The recent identification of injections of contaminated methylprednisolone acetate has highlighted the diverse clinical presentations of fungal meningitis. When an injection of contaminated methylprednisolone is the cause of fungal meningitis, there is often a prolonged incubation period lasting 1 to 4 weeks between the last spinal injection and the clinical presentation; however, even longer incubation times have been reported.1- 3 A recent series of the Tennessee cases revealed that approximately one-eighth of patients have presented with strokes.3 These cases show that the organism was primarily Exserohilum rostratum; in 1 case, it was Aspergillus fumigatus. Increased risk of infection is due to specific contaminated lots, older vials, higher corticosteroid doses, multiple procedures, and a translaminar approach.3 The objective of this series is to describe a cohort of patients who present with ischemic infarction in differing vascular distributions. These cases emphasize an unusual diagnostic dilemma, in which an ischemic infarct is initially attributable to a known stroke risk factor, such as atrial fibrillation or the presence of antiphospholipid protein antibodies, yet the patients were later found to have a fungal infection accounting for the presentation.

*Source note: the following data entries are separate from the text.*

-- ==== Sys2Proof/Machine/RegMap.lean ====
section
/-! DEFINITION. The control registers of the module: their places in the control space (00, R13), their fields and access codes (R16), the values a field lists (R17), which live registers are drafted (R24), and their reset values. One constructor per register of the spec's register tables; `i` and `j` are its instance numbers. -/

namespace Sys2Proof.Machine

/-- The control registers, by the spec's names; LEDGER is a ledger word (08, R386). -/
inductive Reg
  | mgCfgerrAddr
  | mgCfgerrData
  | fcXroot1
  | fcXinva1
  | fcXinvall1
  | fcXfstat
  | fcXroot2
  | fcXinva2
  | fcXinvall2
  | fcCtl
  | fcRepl
  | fcWaydis
  | fcWayflush
  | fcEcclog
  | fcHits
  | fcMisses
  | fcAllot
  | fcAllotD
  | fcClass
  | fcClassD
  | fcCommit
  | fcCnti
  | fcCntf
  | tcCtl
  | tcCtlD
  | tcCommit
  | tcRepl
  | tcWaydis
  | tcWayflush
  | tcEcclog
  | tcEbstat
  | tcHits
  | tcDeclines
  | tcAllot
  | tcAllotD
  | pxCfg
  | pxCfgD
  | pxStat
  | pxCtl
  | pxGathers
  | pxRollbacks
  | pxSpare
  | pxLog
  | pxLogpc
  | pxLogsigB
  | pxLogsigS
  | pxCommit
  | sxBankctl
  | sxBankstat
  | sxKeepwipe
  | sxEcclog
  | sxErrlog
  | mcCfg
  | mcScrub
  | mcScrubstat
  | mcCmd
  | mcSvcstat
  | mcEcclog
  | mcEccaddr
  | mcChstat
  | mcCecnt
  | chCtl
  | chPenbase
  | chPencmd
  | chPencmdstat
  | chPathcommit
  | chDraincfg
  | chDraincfgD
  | chDrainaddr
  | chDrainaddrD
  | chDraincommit
  | chDrainstat
  | chMsibad
  | chDrovstat
  | chDrovctl
  | chPathgrp
  | chPathgrpD
  | chPathpol
  | chPathpolD
  | chPathstat
  | chPengrp
  | chPev
  | chLcap
  | chLused
  | chPenstat
  | ledger
  | lkCfg
  | lkCfgD
  | lkStat
  | lkCtl
  | lkMargin
  | lkErrlog
  | lkErraddr
  | lkDreq
  | lkDwdata
  | lkDstat
  | lkDrdata
  | lkCorr
  | lkReplay
  | lkApt
  | lkFn
  | lkCommit
  | lkPstat
  | lkRoute
  | czCtl
  | czStat
  | czStoppart
  | czVerlog
  | czUnits
  | czRawunits
  | czVerfails
  | czInbytes
  | czOutbytes
  | cyCtl
  | cyStat
  | cyHard
  | cyForce
  | cyErrlog
  | cyJobs
  | cyBlocks
  | cyDummies
  | cyTagfails
  | cyLock
  | ptRes
  | ptCtl
  | ptCtlstat
  | ptTrcommit
  | ptCore
  | ptInfl
  | ptTrough
  | ptTroughD
  | ptTrstat
  | huRoot
  | huInv
  | huInvstat
  | huFstat
  | stPeriod
  | stPeriodD
  | stCommit
  | stStat
  | stCap
  | stShare
  | stShareD
  | stUse
  | evRoute
  | evStat
  | evSwraise
  | evThresh1
  | evEoi1
  | evLast1
  | evRaise
  | evThresh2
  | evEoi2
  | evLast2
  | evActive
  | shMbaddr
  | shMbgo
  | shMbstat
  | shLife
  | shBootseq
  | shRecstat
  | shTamper
  | shFwstat
  | shHealth
  | ftStat
  | ftCommit
  | ftMctarget
  | ftMclog
  | ftMcaddr
  | ftCtest
  | ftCtstat
  | ftThresh
  | ftWindow
  | ftThreshD
  | ftWindowD
  | ftCnt
  | pwStat
  | pwRaillog
  | pwTherm
  | pwAotime
  | pwFold
  | pwFlock
  | pwTemp
  | tnStat
  | tnUart
  | tnUarttx
  | tnUartrx
  | tnTrace
  | tnSynctime
  | tnSyncstat
  deriving DecidableEq, Repr

/-- Access codes of R16; a bit in no field is rsv. -/
inductive Acc | rw | ro | wo | w1c | rc
  deriving DecidableEq, Repr

/-- A field: its bits, its access code, and the ranges of values it lists (none: every value). -/
structure Field where
  hi : Nat
  lo : Nat
  acc : Acc
  lists : List (Nat × Nat)
  deriving DecidableEq, Repr

/-- A register's place (offset in the control space, count and stride of its two instance numbers) and whether
it is a drafted live register (R24). -/
structure Place where
  base : Nat
  n1 : Nat
  s1 : Nat
  n2 : Nat
  s2 : Nat
  drafted : Bool
  deriving DecidableEq, Repr

/-- Where each register lies. -/
def Reg.place : Reg → Place
  | .mgCfgerrAddr => ⟨0x00000100, 1, 0x0, 1, 0x0, false⟩
  | .mgCfgerrData => ⟨0x00000108, 1, 0x0, 1, 0x0, false⟩
  | .fcXroot1 => ⟨0x40800000, 24, 0x1000000, 9, 0x1000, false⟩
  | .fcXinva1 => ⟨0x40800008, 24, 0x1000000, 9, 0x1000, false⟩
  | .fcXinvall1 => ⟨0x40800010, 24, 0x1000000, 9, 0x1000, false⟩
  | .fcXfstat => ⟨0x40800018, 24, 0x1000000, 9, 0x1000, false⟩
  | .fcXroot2 => ⟨0x40900000, 24, 0x1000000, 9, 0x1000, false⟩
  | .fcXinva2 => ⟨0x40900008, 24, 0x1000000, 9, 0x1000, false⟩
  | .fcXinvall2 => ⟨0x40900010, 24, 0x1000000, 9, 0x1000, false⟩
  | .fcCtl => ⟨0x40000000, 24, 0x1000000, 1, 0x0, false⟩
  | .fcRepl => ⟨0x40000008, 24, 0x1000000, 1, 0x0, false⟩
  | .fcWaydis => ⟨0x40000010, 24, 0x1000000, 1, 0x0, false⟩
  | .fcWayflush => ⟨0x40000018, 24, 0x1000000, 1, 0x0, false⟩
  | .fcEcclog => ⟨0x40000020, 24, 0x1000000, 1, 0x0, false⟩
  | .fcHits => ⟨0x40000028, 24, 0x1000000, 1, 0x0, false⟩
  | .fcMisses => ⟨0x40000030, 24, 0x1000000, 1, 0x0, false⟩
  | .fcAllot => ⟨0x40000100, 24, 0x1000000, 16, 0x8, true⟩
  | .fcAllotD => ⟨0x40000180, 24, 0x1000000, 16, 0x8, false⟩
  | .fcClass => ⟨0x40000200, 24, 0x1000000, 1, 0x0, true⟩
  | .fcClassD => ⟨0x40000208, 24, 0x1000000, 1, 0x0, false⟩
  | .fcCommit => ⟨0x40000210, 24, 0x1000000, 1, 0x0, false⟩
  | .fcCnti => ⟨0x40001000, 24, 0x1000000, 9, 0x10, false⟩
  | .fcCntf => ⟨0x40001008, 24, 0x1000000, 9, 0x10, false⟩
  | .tcCtl => ⟨0x70000000, 4, 0x1000000, 1, 0x0, true⟩
  | .tcCtlD => ⟨0x70000008, 4, 0x1000000, 1, 0x0, false⟩
  | .tcCommit => ⟨0x70000010, 4, 0x1000000, 1, 0x0, false⟩
  | .tcRepl => ⟨0x70000018, 4, 0x1000000, 1, 0x0, false⟩
  | .tcWaydis => ⟨0x70000020, 4, 0x1000000, 1, 0x0, false⟩
  | .tcWayflush => ⟨0x70000028, 4, 0x1000000, 1, 0x0, false⟩
  | .tcEcclog => ⟨0x70000030, 4, 0x1000000, 1, 0x0, false⟩
  | .tcEbstat => ⟨0x70000038, 4, 0x1000000, 1, 0x0, false⟩
  | .tcHits => ⟨0x70000040, 4, 0x1000000, 1, 0x0, false⟩
  | .tcDeclines => ⟨0x70000048, 4, 0x1000000, 1, 0x0, false⟩
  | .tcAllot => ⟨0x70000400, 4, 0x1000000, 64, 0x8, true⟩
  | .tcAllotD => ⟨0x70000600, 4, 0x1000000, 64, 0x8, false⟩
  | .pxCfg => ⟨0x40100000, 24, 0x1000000, 4, 0x40, true⟩
  | .pxCfgD => ⟨0x40100008, 24, 0x1000000, 4, 0x40, false⟩
  | .pxStat => ⟨0x40100010, 24, 0x1000000, 4, 0x40, false⟩
  | .pxCtl => ⟨0x40100018, 24, 0x1000000, 4, 0x40, false⟩
  | .pxGathers => ⟨0x40100020, 24, 0x1000000, 4, 0x40, false⟩
  | .pxRollbacks => ⟨0x40100028, 24, 0x1000000, 4, 0x40, false⟩
  | .pxSpare => ⟨0x40100100, 24, 0x1000000, 1, 0x0, false⟩
  | .pxLog => ⟨0x40100108, 24, 0x1000000, 1, 0x0, false⟩
  | .pxLogpc => ⟨0x40100110, 24, 0x1000000, 1, 0x0, false⟩
  | .pxLogsigB => ⟨0x40100118, 24, 0x1000000, 1, 0x0, false⟩
  | .pxLogsigS => ⟨0x40100120, 24, 0x1000000, 1, 0x0, false⟩
  | .pxCommit => ⟨0x40100128, 24, 0x1000000, 1, 0x0, false⟩
  | .sxBankctl => ⟨0x60000000, 12, 0x1000000, 1, 0x0, false⟩
  | .sxBankstat => ⟨0x60000008, 12, 0x1000000, 1, 0x0, false⟩
  | .sxKeepwipe => ⟨0x60000010, 12, 0x1000000, 1, 0x0, false⟩
  | .sxEcclog => ⟨0x60000018, 12, 0x1000000, 1, 0x0, false⟩
  | .sxErrlog => ⟨0x60000020, 12, 0x1000000, 1, 0x0, false⟩
  | .mcCfg => ⟨0x08000000, 1, 0x0, 1, 0x0, false⟩
  | .mcScrub => ⟨0x08000008, 1, 0x0, 1, 0x0, false⟩
  | .mcScrubstat => ⟨0x08000010, 1, 0x0, 1, 0x0, false⟩
  | .mcCmd => ⟨0x08000018, 1, 0x0, 1, 0x0, false⟩
  | .mcSvcstat => ⟨0x08000020, 1, 0x0, 1, 0x0, false⟩
  | .mcEcclog => ⟨0x08000028, 1, 0x0, 1, 0x0, false⟩
  | .mcEccaddr => ⟨0x08000030, 1, 0x0, 1, 0x0, false⟩
  | .mcChstat => ⟨0x08000100, 20, 0x8, 1, 0x0, false⟩
  | .mcCecnt => ⟨0x08000200, 20, 0x8, 1, 0x0, false⟩
  | .chCtl => ⟨0x20000000, 1, 0x0, 1, 0x0, false⟩
  | .chPenbase => ⟨0x20000008, 1, 0x0, 1, 0x0, false⟩
  | .chPencmd => ⟨0x20000010, 1, 0x0, 1, 0x0, false⟩
  | .chPencmdstat => ⟨0x20000018, 1, 0x0, 1, 0x0, false⟩
  | .chPathcommit => ⟨0x20000020, 1, 0x0, 1, 0x0, false⟩
  | .chDraincfg => ⟨0x20000028, 1, 0x0, 1, 0x0, true⟩
  | .chDraincfgD => ⟨0x20000030, 1, 0x0, 1, 0x0, false⟩
  | .chDrainaddr => ⟨0x20000038, 1, 0x0, 1, 0x0, true⟩
  | .chDrainaddrD => ⟨0x20000040, 1, 0x0, 1, 0x0, false⟩
  | .chDraincommit => ⟨0x20000048, 1, 0x0, 1, 0x0, false⟩
  | .chDrainstat => ⟨0x20000050, 1, 0x0, 1, 0x0, false⟩
  | .chMsibad => ⟨0x20000058, 1, 0x0, 1, 0x0, false⟩
  | .chDrovstat => ⟨0x20001000, 32, 0x8, 1, 0x0, false⟩
  | .chDrovctl => ⟨0x20001100, 32, 0x8, 1, 0x0, false⟩
  | .chPathgrp => ⟨0x20002000, 256, 0x8, 1, 0x0, true⟩
  | .chPathgrpD => ⟨0x20002800, 256, 0x8, 1, 0x0, false⟩
  | .chPathpol => ⟨0x20003000, 256, 0x8, 1, 0x0, true⟩
  | .chPathpolD => ⟨0x20003800, 256, 0x8, 1, 0x0, false⟩
  | .chPathstat => ⟨0x20004000, 256, 0x8, 1, 0x0, false⟩
  | .chPengrp => ⟨0x20008000, 1024, 0x8, 1, 0x0, false⟩
  | .chPev => ⟨0x2000A000, 1024, 0x8, 1, 0x0, false⟩
  | .chLcap => ⟨0x20010000, 2047, 0x8, 1, 0x0, false⟩
  | .chLused => ⟨0x20014000, 2047, 0x8, 1, 0x0, false⟩
  | .chPenstat => ⟨0x20100000, 65536, 0x8, 1, 0x0, false⟩
  | .ledger => ⟨0x20800000, 65536, 0x80, 16, 0x8, false⟩
  | .lkCfg => ⟨0x10000000, 128, 0x10000, 1, 0x0, true⟩
  | .lkCfgD => ⟨0x10000008, 128, 0x10000, 1, 0x0, false⟩
  | .lkStat => ⟨0x10000010, 128, 0x10000, 1, 0x0, false⟩
  | .lkCtl => ⟨0x10000018, 128, 0x10000, 1, 0x0, false⟩
  | .lkMargin => ⟨0x10000020, 128, 0x10000, 1, 0x0, false⟩
  | .lkErrlog => ⟨0x10000028, 128, 0x10000, 1, 0x0, false⟩
  | .lkErraddr => ⟨0x10000030, 128, 0x10000, 1, 0x0, false⟩
  | .lkDreq => ⟨0x10000038, 128, 0x10000, 1, 0x0, false⟩
  | .lkDwdata => ⟨0x10000040, 128, 0x10000, 1, 0x0, false⟩
  | .lkDstat => ⟨0x10000048, 128, 0x10000, 1, 0x0, false⟩
  | .lkDrdata => ⟨0x10000050, 128, 0x10000, 1, 0x0, false⟩
  | .lkCorr => ⟨0x10000058, 128, 0x10000, 1, 0x0, false⟩
  | .lkReplay => ⟨0x10000060, 128, 0x10000, 1, 0x0, false⟩
  | .lkApt => ⟨0x10000100, 128, 0x10000, 4, 0x8, false⟩
  | .lkFn => ⟨0x10001000, 128, 0x10000, 256, 0x8, false⟩
  | .lkCommit => ⟨0x10008000, 1, 0x0, 1, 0x0, false⟩
  | .lkPstat => ⟨0x10008008, 1, 0x0, 1, 0x0, false⟩
  | .lkRoute => ⟨0x10008010, 8, 0x8, 1, 0x0, false⟩
  | .czCtl => ⟨0x60200000, 12, 0x1000000, 1, 0x0, false⟩
  | .czStat => ⟨0x60200008, 12, 0x1000000, 1, 0x0, false⟩
  | .czStoppart => ⟨0x60200010, 12, 0x1000000, 1, 0x0, false⟩
  | .czVerlog => ⟨0x60200018, 12, 0x1000000, 1, 0x0, false⟩
  | .czUnits => ⟨0x60200020, 12, 0x1000000, 1, 0x0, false⟩
  | .czRawunits => ⟨0x60200028, 12, 0x1000000, 1, 0x0, false⟩
  | .czVerfails => ⟨0x60200030, 12, 0x1000000, 1, 0x0, false⟩
  | .czInbytes => ⟨0x60200038, 12, 0x1000000, 1, 0x0, false⟩
  | .czOutbytes => ⟨0x60200040, 12, 0x1000000, 1, 0x0, false⟩
  | .cyCtl => ⟨0x60100000, 12, 0x1000000, 1, 0x0, false⟩
  | .cyStat => ⟨0x60100008, 12, 0x1000000, 1, 0x0, false⟩
  | .cyHard => ⟨0x60100010, 12, 0x1000000, 1, 0x0, false⟩
  | .cyForce => ⟨0x60100018, 12, 0x1000000, 1, 0x0, false⟩
  | .cyErrlog => ⟨0x60100020, 12, 0x1000000, 1, 0x0, false⟩
  | .cyJobs => ⟨0x60100028, 12, 0x1000000, 1, 0x0, false⟩
  | .cyBlocks => ⟨0x60100030, 12, 0x1000000, 1, 0x0, false⟩
  | .cyDummies => ⟨0x60100038, 12, 0x1000000, 1, 0x0, false⟩
  | .cyTagfails => ⟨0x60100040, 12, 0x1000000, 1, 0x0, false⟩
  | .cyLock => ⟨0x60101000, 12, 0x1000000, 1, 0x0, false⟩
  | .ptRes => ⟨0x04000000, 257, 0x8, 1, 0x0, false⟩
  | .ptCtl => ⟨0x04001000, 1, 0x0, 1, 0x0, false⟩
  | .ptCtlstat => ⟨0x04001008, 1, 0x0, 1, 0x0, false⟩
  | .ptTrcommit => ⟨0x04001010, 1, 0x0, 1, 0x0, false⟩
  | .ptCore => ⟨0x04002000, 216, 0x8, 1, 0x0, false⟩
  | .ptInfl => ⟨0x04003000, 257, 0x8, 1, 0x0, false⟩
  | .ptTrough => ⟨0x04010000, 8192, 0x8, 1, 0x0, true⟩
  | .ptTroughD => ⟨0x04020000, 8192, 0x8, 1, 0x0, false⟩
  | .ptTrstat => ⟨0x04030000, 8192, 0x8, 1, 0x0, false⟩
  | .huRoot => ⟨0x04400000, 257, 0x8, 1, 0x0, false⟩
  | .huInv => ⟨0x04401000, 1, 0x0, 1, 0x0, false⟩
  | .huInvstat => ⟨0x04401008, 1, 0x0, 1, 0x0, false⟩
  | .huFstat => ⟨0x04402000, 216, 0x8, 1, 0x0, false⟩
  | .stPeriod => ⟨0x04800000, 1, 0x0, 1, 0x0, true⟩
  | .stPeriodD => ⟨0x04800008, 1, 0x0, 1, 0x0, false⟩
  | .stCommit => ⟨0x04800010, 1, 0x0, 1, 0x0, false⟩
  | .stStat => ⟨0x04800018, 1, 0x0, 1, 0x0, false⟩
  | .stCap => ⟨0x04801000, 192, 0x8, 1, 0x0, false⟩
  | .stShare => ⟨0x04900000, 192, 0x1000, 257, 0x8, true⟩
  | .stShareD => ⟨0x04A00000, 192, 0x1000, 257, 0x8, false⟩
  | .stUse => ⟨0x04B00000, 192, 0x1000, 257, 0x8, false⟩
  | .evRoute => ⟨0x03000000, 2048, 0x8, 1, 0x0, false⟩
  | .evStat => ⟨0x03004000, 2048, 0x8, 1, 0x0, false⟩
  | .evSwraise => ⟨0x03008000, 1, 0x0, 1, 0x0, false⟩
  | .evThresh1 => ⟨0x03100000, 216, 0x1000, 1, 0x0, false⟩
  | .evEoi1 => ⟨0x03100008, 216, 0x1000, 1, 0x0, false⟩
  | .evLast1 => ⟨0x03100010, 216, 0x1000, 1, 0x0, false⟩
  | .evRaise => ⟨0x03100018, 216, 0x1000, 1, 0x0, false⟩
  | .evThresh2 => ⟨0x03200000, 216, 0x1000, 1, 0x0, false⟩
  | .evEoi2 => ⟨0x03200008, 216, 0x1000, 1, 0x0, false⟩
  | .evLast2 => ⟨0x03200010, 216, 0x1000, 1, 0x0, false⟩
  | .evActive => ⟨0x03200018, 216, 0x1000, 1, 0x0, false⟩
  | .shMbaddr => ⟨0x02000000, 1, 0x0, 1, 0x0, false⟩
  | .shMbgo => ⟨0x02000008, 1, 0x0, 1, 0x0, false⟩
  | .shMbstat => ⟨0x02000010, 1, 0x0, 1, 0x0, false⟩
  | .shLife => ⟨0x02000018, 1, 0x0, 1, 0x0, false⟩
  | .shBootseq => ⟨0x02000020, 1, 0x0, 1, 0x0, false⟩
  | .shRecstat => ⟨0x02000028, 1, 0x0, 1, 0x0, false⟩
  | .shTamper => ⟨0x02000030, 1, 0x0, 1, 0x0, false⟩
  | .shFwstat => ⟨0x02000038, 1, 0x0, 1, 0x0, false⟩
  | .shHealth => ⟨0x02000040, 1, 0x0, 1, 0x0, false⟩
  | .ftStat => ⟨0x05000000, 1, 0x0, 1, 0x0, false⟩
  | .ftCommit => ⟨0x05000008, 1, 0x0, 1, 0x0, false⟩
  | .ftMctarget => ⟨0x05000010, 1, 0x0, 1, 0x0, false⟩
  | .ftMclog => ⟨0x05000018, 1, 0x0, 1, 0x0, false⟩
  | .ftMcaddr => ⟨0x05000020, 1, 0x0, 1, 0x0, false⟩
  | .ftCtest => ⟨0x05000028, 1, 0x0, 1, 0x0, false⟩
  | .ftCtstat => ⟨0x05000030, 1, 0x0, 1, 0x0, false⟩
  | .ftThresh => ⟨0x05001000, 17, 0x10, 1, 0x0, true⟩
  | .ftWindow => ⟨0x05001008, 17, 0x10, 1, 0x0, true⟩
  | .ftThreshD => ⟨0x05002000, 17, 0x10, 1, 0x0, false⟩
  | .ftWindowD => ⟨0x05002008, 17, 0x10, 1, 0x0, false⟩
  | .ftCnt => ⟨0x05100000, 17, 0x10000, 3200, 0x8, false⟩
  | .pwStat => ⟨0x01000000, 1, 0x0, 1, 0x0, false⟩
  | .pwRaillog => ⟨0x01000008, 1, 0x0, 1, 0x0, false⟩
  | .pwTherm => ⟨0x01000010, 1, 0x0, 1, 0x0, false⟩
  | .pwAotime => ⟨0x01000018, 1, 0x0, 1, 0x0, false⟩
  | .pwFold => ⟨0x01000100, 24, 0x8, 1, 0x0, false⟩
  | .pwFlock => ⟨0x01000200, 12, 0x8, 1, 0x0, false⟩
  | .pwTemp => ⟨0x01000300, 44, 0x8, 1, 0x0, false⟩
  | .tnStat => ⟨0x01100000, 1, 0x0, 1, 0x0, false⟩
  | .tnUart => ⟨0x01100008, 1, 0x0, 1, 0x0, false⟩
  | .tnUarttx => ⟨0x01100010, 1, 0x0, 1, 0x0, false⟩
  | .tnUartrx => ⟨0x01100018, 1, 0x0, 1, 0x0, false⟩
  | .tnTrace => ⟨0x01100020, 1, 0x0, 1, 0x0, false⟩
  | .tnSynctime => ⟨0x01100030, 1, 0x0, 1, 0x0, false⟩
  | .tnSyncstat => ⟨0x01100038, 1, 0x0, 1, 0x0, false⟩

A 78-year-old man presented with acute-onset left-sided weakness and dysarthria. His medical history included low back pain, hyperlipidemia, hypertension, and atrial fibrillation. At presentation, he was afebrile and complained of a mild persistent headache. A neurologic examination revealed dysarthria, lower facial weakness on the left side, and upper and lower extremity weakness on the left side in an upper motor neuron distribution. No meningeal signs were noted. Initial workup was notable for mild leukocytosis. A magnetic resonance imaging (MRI) scan of the brain showed a small-vessel (lacunar) ischemic infarct of the right anterior superior pons/lower midbrain (Figure 1). Magnetic resonance angiographic scans of the head and neck and a transthoracic echocardiogram were unremarkable. On hospital day 3, the patient had an exacerbation of left-sided weakness. Another MRI scan showed an extension of the infarct in the right midbrain and a new small lacunar infarct in the right thalamus (Figure 1B). On hospital day 4, the patient became unresponsive with a right dilated pupil. Repeated imaging showed enlargement and evolution of prior infarcts, along with a new right superior cerebellar artery occlusion. The patient died on hospital day 6. An autopsy was performed because he was noted to have received an epidural steroid injection approximately 2 weeks prior to presentation. An autopsy revealed small areas of focal cortical and pontine subarachnoid hemorrhage, as well as fungal cerebral vasculitis with aneurysm formation. Exserohilum species were found microscopically.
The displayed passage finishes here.